Een stukje vooraf uit de vertaling van het boek van András Forgách: Élő kötet nem marad.
Omdat het vandaag 20 december is, en dus precies 34 jaar geleden dat de beschreven scene zich afspeelde.
“Zodra ze alleen was achtergebleven in de woning sloot mevrouw Pápai zorgvuldig de voordeur, en liet de sleutel in het slot zitten.

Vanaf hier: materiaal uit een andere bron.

-- ==== Sys2Proof/Tests/Slice0.lean ====
section
/-! SUPPORT. The model's own tests. The expected results are those of spec/95_test_vectors.md (the
vector's name stands in the docstring) or of the examples in the rules. After them stands a witness
for each statement that has hypotheses: a state and operands that meet them together. -/

namespace Sys2Proof.Tests

open Sys2Proof.Machine

/-- A launch state (R273), with no event recorded. -/
def launch (image : List (Nat × Int)) (pe : Nat) : State :=
  { State.reset with mem := Memory.writeAll [] image, progEnd := pe, trace := [] }

/-- A state in the middle of a run: RUNNING, with the given PC and AC. -/
def midRun (pc : Nat) (ac : Int) (image : List (Nat × Int)) : State :=
  { launch image 100 with rs := .running, pc := pc, ac := ac }

/-- A state in which the IN at address 0 waits (V-IN-1). -/
def waiting (pe : Nat) (answers : List InputAnswer) : State :=
  { launch [(0, 901)] pe with
    rs := .running, pc := 1, ir := 901, mbr := 901, inReq := true, answers := answers }

def nextOf : Outcome → Option State
  | .next t => some t
  | .fault _ => none
  | .refused _ => none

def faultOf : Outcome → Option Fault
  | .next _ => none
  | .fault f => some f
  | .refused _ => none

def refusalOf : Outcome → Option Refusal
  | .next _ => none
  | .fault _ => none
  | .refused r => some r

/-! ### Well-formedness: each operand check refuses an ill-formed term -/

theorem test_wellFormed_refuses_halt : (Instr.halt 100).wellFormed = false := by decide
theorem test_wellFormed_refuses_add : (Instr.add 100).wellFormed = false := by decide
theorem test_wellFormed_refuses_sub : (Instr.sub 100).wellFormed = false := by decide
theorem test_wellFormed_refuses_store : (Instr.store 940).wellFormed = false := by decide
theorem test_wellFormed_refuses_nop : (Instr.nop 100).wellFormed = false := by decide
theorem test_wellFormed_refuses_load : (Instr.load 940).wellFormed = false := by decide
theorem test_wellFormed_refuses_br : (Instr.br 100).wellFormed = false := by decide
theorem test_wellFormed_refuses_brz : (Instr.brz 105).wellFormed = false := by decide
theorem test_wellFormed_refuses_brp : (Instr.brp 100).wellFormed = false := by decide

/-! ### Decoding: a word written out digit by digit for every instruction (R81, R82) -/

theorem test_decode_halt : decode (0 * 100 + 9 * 10 + 9) = .known (.halt 99) := by decide
theorem test_decode_add : decode (1 * 100 + 4 * 10 + 1) = .known (.add 41) := by decide
theorem test_decode_sub : decode (2 * 100 + 2 * 10 + 0) = .known (.sub 20) := by decide
theorem test_decode_store : decode (3 * 100 + 4 * 10 + 1) = .known (.store 41) := by decide
theorem test_decode_nop : decode (4 * 100 + 5 * 10 + 0) = .known (.nop 50) := by decide
theorem test_decode_load : decode (-(5 * 100 + 1 * 10 + 0)) = .known (.load 10) := by decide
theorem test_decode_br : decode (6 * 100 + 0 * 10 + 1) = .known (.br 1) := by decide
theorem test_decode_brz : decode (7 * 100 + 0 * 10 + 5) = .known (.brz 5) := by decide
theorem test_decode_brp : decode (8 * 100 + 9 * 10 + 9) = .known (.brp 99) := by decide
theorem test_decode_in : decode (9 * 100 + 0 * 10 + 1) = .known .inp := by decide
theorem test_decode_out : decode (9 * 100 + 0 * 10 + 2) = .known .out := by decide
theorem test_decode_minus_901 : decode (-901) = .unknown 1 := by decide
theorem test_decode_903 : decode 903 = .unknown 3 := by decide
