/-- The Halyard ring port (R550 to R579). -/
structure Ring where
  /-- hr.cfg as the last reset restored it (R556). -/
  cfg : Word := 0
  rx : List RingMsg := []
  tx : List RingTx := []
  out : List RingOut := []
  seq : Nat := 0
  /-- Own unicasts not yet answered: seq and send time (R576). -/
  unacked : List (Nat × Nat) := []
  lastMsg : Option Nat := none
  /-- Broadcasts delivered, by source and seq, with the time (R564). -/
  seen : List (Nat × Nat × Nat) := []
  /-- Presence map, bit p for position p (R554). -/
  map : Nat := 0
  /-- The own FORM: its seq and send time; and whether it has been abandoned (R557). -/
  form : Option (Nat × Nat) := none
  gaveWay : Bool := false
  /-- The reason of a refusal that FORMED will complete (R557, R558). -/
  refuse : Nat := 0
  part0 : Option FormPart := none
  part1 : Option FormPart := none
  formNum : Nat := 0
  /-- Whether this package has been in a formation since its power-up (R561). -/
  formedOnce : Bool := false
  formedAt : Nat := 0
  settled : Bool := true
  /-- Link delay in 1/16 ns (R562). -/
  delay : Nat := 0
  /-- Consecutive TIME frames with an error below 20 ns, the last one's arrival, and the last TIME sent (R562). -/
  good : Nat := 0
  lastTime : Nat := 0
  timeSent : Option Nat := none
  /-- Nanoseconds hr.toff has still to slew (R562). -/
  slew : Int := 0
  /-- The ledger: entries 0 to 15 lent, 16 to 31 borrowed (R569). -/
  loans : Tbl (Option Loan) := []
  /-- The ledger failed its check: the whole supply budget counts as lent (R569). -/
  ledgerLost : Bool := false
  loanNext : Nat := 1
  deriving DecidableEq, Repr, Inhabited

/-- The staging area of RETAIN (R592): the section it names, the block sequence and the bytes written there, and the mark. -/
structure Staging where
  target : Nat := 0
  seq : Nat := 0
  bytes : List Byte := []
  valid : Bool := false
  deriving DecidableEq, Repr, Inhabited

/-- The AON domain: the real-time clock (R439, R441), as its value in ms when the timebase was 0, none when never set;
and what else it keeps. -/
structure Aon where
  rtc : Option Nat := none
  /-- Copies of the retained block in the SPI NOR shadow region, by sector 0 to 14 (R593), and an update that runs: its
  sector and its image. -/
  shadows : Tbl (List Byte) := []
  shadowRun : Option (Nat × List Byte) := none
  /-- The staging area, once RETAIN has written it (R592). -/
  staging : Option Staging := none
  /-- VBAT was lost while the AON domain ran from it (R493). -/
  vbatLost : Bool := false
  /-- Correction of the AON oscillator, ppm (R512). -/
  oscPpm : Rat := 0
  /-- A safety sequence ended on its 10 s limit (R509). -/
  spinTimeout : Bool := false
  deriving DecidableEq, Repr, Inhabited

/-- Why a step stops with a fault: no step of this model does (every effect the spec gives is modelled); the type
has one constructor, which nothing raises, so that it is a closed inductive. -/
inductive Fault where
  /-- Raised by no meaning. -/
  | none
  deriving DecidableEq, Repr

/-- Why a step refuses a command. -/
inductive Refusal where
  /-- Raised by exec's arm of a command that has no meaning yet; safe: nothing is claimed of it. -/
  | notModelled (mnemonic : String)
  deriving DecidableEq, Repr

Als eerste keek ze rond in de kamer van haar zoon. Op de vloer naast het bed lagen een paar boeken, en daarnaast de gestencilde uitgave van de clandestiene Beszélő. Ze pakte het losbladige tijdschrift en stopte het achter de boeken in de boekenkast met glazen deurtjes. Daarna besefte ze dat dat niet genoeg was, de vellen waren te zien, ze trok ze uit de kast en bracht ze naar de voorraadkamer, waar ze met veel moeite een grote, gedeukte koffer van een hoge plank tilde. De koffer zat vol ouwe troep: een tooi voor een bedoeïnenzadel, kettingen, koperen kannetjes, een hoop losse foto’s, oude kranten met artikelen van Pápai erin, kralen, borduurgaren, een grote, houtgesneden kameel die dertig jaar geleden door Pápai uit Caïro was meegebracht, een gebarsten aardewerken trommel – snel legde mevrouw Pápai de Beszélő er tussen, ze klikte de twee sloten dicht en duwde de koffer met allerlei kunstgrepen en met een diepe zucht weer op zijn plaats. Naar adem happend en verbitterd stond ze temidden van het opgewarrelde stof. Ze ging terug naar de kamer van haar zoon en hield plotseling stil voor de boekenkast waar een briefje op hing. In haar eigen handschrift stond er een Arabisch gezegde op: de tijd is een zwaard, als jij haar niet snijdt, snijdt ze jou. Ze bleef voor het bureau staan en staarde naar de Consul typemachine, er zat nog een half volgeschreven blad in met de datum van die dag erop, 20 december 1983. Ze haalde het eruit en legde het met de tekst naar beneden op het bureaublad. Ze wist dat haar zoon razend zou zijn als hij erachter kwam, maar dat kon haar niet schelen. Plotseling ontdekte ze een met onbekend handschrift geadresseerde envelop. Ze twijfelde een ogenblik maar kon de verleiding niet weerstaan en stak haar hand erin. Ze haalde er een Franstalige brief uit, er viel ook een foto op de grond. Ze raapte hem op, vanaf de foto werd ze aangekeken door een jonge halfbloed met kroeshaar. Er ging een rilling door haar heen, snel stak ze de brief terug in de envelop. Ze pakte ook nog enkele boeken van de plank, die ze met de ruggen naar achteren tussen de andere boeken terugzette. Ook in de kamer van de gasten hield ze inspectie.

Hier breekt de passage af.